Atieh Poushneh and Arturo Z. Vasquez-Parraga

This study aims to answer the following question: How can customer readiness be instrumental in non-technology-based service delivery?

Abstract

Purpose

This study aims to answer the following question: How can customer readiness be instrumental in non-technology-based service delivery?

Design/methodology/approach

Using a field study, this research examines the role of customer readiness in customer participation in non-technology-based service delivery and its indirect effects on such customer outcomes as perceived service quality, customer satisfaction and customer willingness to recommend.

Findings

The results show that customer readiness is a second-order construct. It has a significant impact on customer participation in service delivery, which in turn impacts three key service outcomes: customer perceived service quality, customer satisfaction and customer willingness to recommend. Four factors influencing customer readiness (consumer previous experience, consumer desire for control, consumer perceived risk and customer organizational socialization) are also empirically evaluated.

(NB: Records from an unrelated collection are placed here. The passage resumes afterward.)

-- ==== Sys2Proof/Syntax.lean ====
section
/-! DEFINITION. The commands of the block: one constructor per row of the table of operations, in the order of the table, and the records their operands are made of. -/

namespace Sys2Proof

/-- An external requester of register pages (R60): the PCIe host or the MSPI board controller (R9). -/
inductive Req where
  | pcie | mspi
  deriving DecidableEq, Repr

/-- The access of the other requester that is pending at the page arbiter together with a command's (R60): a
read of a register, or a write of one. -/
inductive PageAcc where
  | read (off : Nat)
  | write (off : Nat) (v : Word)
  deriving DecidableEq, Repr

/-- A PCIe memory request: direction, byte offset in the BAR, the byte enables of each dword (4 bits
each; their number is the length of the request) and, for a write, the dwords (R59). -/
structure MemReq where
  write : Bool
  addr : Nat
  be : List Nat
  data : List Word
  deriving DecidableEq, Repr

/-- An Announce message as the PTP engine takes it (R94): the port it is heard on, its sender, its
data set and its synchronization metadata TLV (`[]` where it carries none). -/
structure Announce where
  port : Nat
  clock : Nat
  srcPort : Nat
  domain : Nat
  logInterval : Int
  prio1 : Nat
  clockClass : Nat
  accuracy : Nat
  variance : Nat
  prio2 : Nat
  gm : Nat
  steps : Nat
  smtlv : List Word
  deriving DecidableEq, Repr

/-- A Sync message, its receive stamp t2 (R96) and the MAC and IPv4 addresses it came from (R296); times in units of
2^-16 ns. -/
structure PtpSync where
  port : Nat
  clock : Nat
  srcPort : Nat
  domain : Nat
  seq : Nat
  logInterval : Int
  twoStep : Bool
  t1 : Int
  corr : Int
  t2 : Int
  mac : Nat
  ip : Nat
  deriving DecidableEq, Repr

/-- A Follow_Up message: t1 of a two-step Sync (R96). -/
structure PtpFollowUp where
  port : Nat
  clock : Nat
  srcPort : Nat
  domain : Nat
  seq : Nat
  t1 : Int
  corr : Int
  deriving DecidableEq, Repr

/-- A Delay_Resp message carrying t4 for the Delay_Req of sequence `seq` (R96). -/
structure PtpDelayResp where
  port : Nat
  clock : Nat
  domain : Nat
  seq : Nat
  t4 : Int
  corr : Int
  deriving DecidableEq, Repr

/-- A valid LTC frame as LTC_IN decodes it (R123): rate code, time of day in BCD, drop-frame flag,
instant of the first transition of bit 0 in ns. -/
structure LtcIn where
  rate : Nat
  hh : Nat
  mm : Nat
  ss : Nat
  ff : Nat
  df : Bool
  stamp : Nat
  deriving DecidableEq, Repr

/-- Fields of a V-format syllable (Table 04-2): lane mode, predicate, B is a scalar, SM, D, A, B. -/
structure VF where
  h16 : Bool
  pr : Nat
  bs : Bool
  sm : Nat
  d : Nat
  a : Nat
  b : Nat
  deriving DecidableEq, Repr

/-- Fields of an MV or MS syllable (Table 04-2): OFF is the 12-bit field. -/
structure MF where
  pr : Nat
  data : Nat
  base : Nat
  off : Nat
  deriving DecidableEq, Repr

/-- Fields of an MX syllable. -/
structure MXF where
  pr : Nat
  data : Nat
  base : Nat
  idx : Nat
  deriving DecidableEq, Repr

/-- Fields of an ML syllable. -/
structure MLF where
  pr : Nat
  v : Nat
  s : Nat
  lane : Nat
  deriving DecidableEq, Repr

/-- Fields of an MC syllable. -/
structure MCF where
  pr : Nat
  ch : Nat
  data : Nat
  ix : Nat
  imm : Nat
  deriving DecidableEq, Repr

/-- Fields of a CR syllable. -/
structure CF where
  pr : Nat
  d : Nat
  a : Nat
  b : Nat
  deriving DecidableEq, Repr

/-- Fields of a CI or CU syllable (`a` is 0 in CU). -/
structure CIF where
  pr : Nat
  d : Nat
  a : Nat
  imm : Nat
  deriving DecidableEq, Repr

/-- Fields of a CB syllable: `count` is COUNT of LOOPI, the count register of LOOPS, 0 for BR. -/
structure CBF where
  pr : Nat
  count : Nat
  target : Nat
  deriving DecidableEq, Repr

/-- One engine's part of a speed monitor interval (R195): steps issued and rim time spent issuing, in
ps, and the replica's step time in ps. -/
structure SpeedIn where
  steps : Nat
  issuingPs : Nat
  replicaPs : Nat
  deriving DecidableEq, Repr

/-- How a port S access falls on the array operation that carries it (R225): the words (byte offsets)
at which a port E access in the same operation reads or writes, and which port was taken second. -/
structure BankMeet where
  eReads : List Nat
  eWrites : List Nat
  laterS : Bool
  deriving DecidableEq, Repr

/-- One position of the DRAM slot wheel as it comes round (R318, R319): its number, whether its plan owner, if it has
one, has a transfer pending, and the clients with an access pending, by class (1 RX, 2 TXD, 3 FIFO, 4 HOST, 5 BG). -/
structure WheelSlot where
  pos : Nat
  planPending : Bool
  pending : List (Nat × List Nat)
  deriving DecidableEq, Repr

/-- A DMX512-A packet as a port receives it (R343): start code, slots, lengths of break and mark in µs,
whether every slot had a valid stop bit. -/
structure DmxIn where
  start : Nat
  slots : List Byte
  breakUs : Nat
  mabUs : Nat
  framed : Bool
  deriving DecidableEq, Repr

/-- An RDM response as a port receives it (R346, R348): ST32 of the start of its break, its bytes,
whether its framing held. -/
structure RdmIn where
  st32 : Nat
  bytes : List Byte
  framed : Bool
  deriving DecidableEq, Repr

/-- A Camlek cell (Table 14-2): its header and its units of 64 bytes; a control cell carries one unit whose
first block holds kind, origin and origin sequence number and whose second holds the content (R441). -/
structure Cell where
  dest : Nat
  hops : Nat
  route : Nat
  ctrl : Bool
  bcast : Bool
  rxwin : Nat
  unit : Nat
  frame : Nat
  data : List Byte
  deriving DecidableEq, Repr

/-- What moves a training link on (R436): signal at both ends, clock recovery, block lock and alignment
with the largest skew in ps, a capability word, the end of the time exchanges. -/
inductive TrainStep where
  | signal
  | clock
  | aligned (skew : Nat)
  | word (index value : Nat)
  | measured
  deriving DecidableEq, Repr

/-- What a moon learns of its planet over the upstream link by ways the spec does not state (R439; log entry
29): TRACEABLE, grandmaster identity, and the full upstream time at the departure of its last TIME block. -/
structure UpInfo where
  trace : Bool
  gm : Nat
  full : Nat
  deriving DecidableEq, Repr

/-- What the fuses and the boot ROM give at reset release: GRADE, DEVICE_ID, S0 in ps (R493), the boot ROM
version (R463), fused path offsets and path gains by set and channel (R405, R414). -/
structure Fuses where
  grade : Nat
  deviceId : Nat
  s0Ps : Nat
  romVersion : Nat
  po : List (Nat × Int)
  pg : List (Nat × Nat)
  deriving DecidableEq, Repr

/-- Result of a boot PATH step: channel, its po_new and the root of its variance (R414, R427). -/
structure BootPath where
  chan : Nat
  po : Int
  r : Nat
  deriving DecidableEq, Repr

/-- How a boot phase of Table 16-1 has ended (R476 to R479). `pll`: whether the PLLs lock, PMBUS_CFG from
the boot configuration, VOUT_MODE read in an accepted format (0), not acknowledged (1) or in another format
(2). `speed`: the engines that pass their self-test, the replica samples and VDDC in mV. `banks`: rows that
fail the march test and spares that fail theirs, each by bank. `dramTrain`: the channels trained and the
DRAM attached in GiB. `microcode`: the cause of a failure, if any, and the image as read. -/
inductive BootEnd where
  | straps
  | pll (locks : Bool) (pmbus : Nat) (vout : Nat)
  | speed (pass : List Nat) (samples : List SpeedIn) (vddcMv : Nat)
  | sense (paths : List BootPath)
  | banks (rows : List (Nat × Nat)) (badSpares : List (Nat × Nat))
  | dramTrain (chOk gib : Nat)
  | dramEcc (ok : Bool)
  | nvm
  | microcode (fail : Option Nat) (image : List Byte)
  | links
  | check
  deriving DecidableEq, Repr

/-- What the VBAT domain draws from (R503). -/
inductive VbatSupply where
  | vdda | vbat | none
  deriving DecidableEq, Repr

/-- A PCIe configuration request: a read or a write of a dword of configuration space, or the write that
sets the MSI-X enable and the function mask, whose place in that space PCIe leaves to the device. -/
inductive CfgReq where
  | read (dw : Nat)
  | write (dw : Nat) (v : Word)
  | msix (en mask : Bool)
  deriving DecidableEq, Repr

/-- A request pending at a FIFO arbiter (Table 08-4): a pop or peek, a write of CTRL, a commit of the page, a push of
word `k` of PUSH_WIN, a burst of the HDMA task, the command unit's examination of FIFO0, a record of the event
arbiter or the trace, the expiry of the idle timer or of a push stall. -/
inductive FifoReq where
  | pop (q : Req)
  | peek (q : Req)
  | ctrl (q : Req) (v : Word)
  | commit (q : Req) (v : Word)
  | push (q : Req) (k : Nat) (v : Word)
  | burst (data : List DWord) (err : Bool)
  | accept
  | record
  | idle
  | expiry
  deriving DecidableEq, Repr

Research limitations/implications

Some limitations of the study are related to sample size and use of a type of services. The research tested 13 hypotheses with a limited sample size in one context. A better representation of the population and a more generalizable outcome require more representative samples and studies in various contexts such as banking, hotel services or health care services. This study demonstrated the importance of customer readiness for effective participation in non-technology-based service delivery; it does not address the impact of customer readiness on participation in the context of technology-based services. Future research may also shed light on when and why customers choose technology-based services versus non-technology-based services.

Practical implications

Effective customer participation in service delivery can, and should, benefit from boosting customer readiness.

Originality/value

This research shows the impact of customer readiness on non-technology-based service delivery, more specifically, the impact of customer readiness on customer participation in this type of service delivery. Customer readiness has been found to be beneficial in the provision of technology-based services; yet, its role in the provision of non-technology-based services has not been thoroughly evaluated.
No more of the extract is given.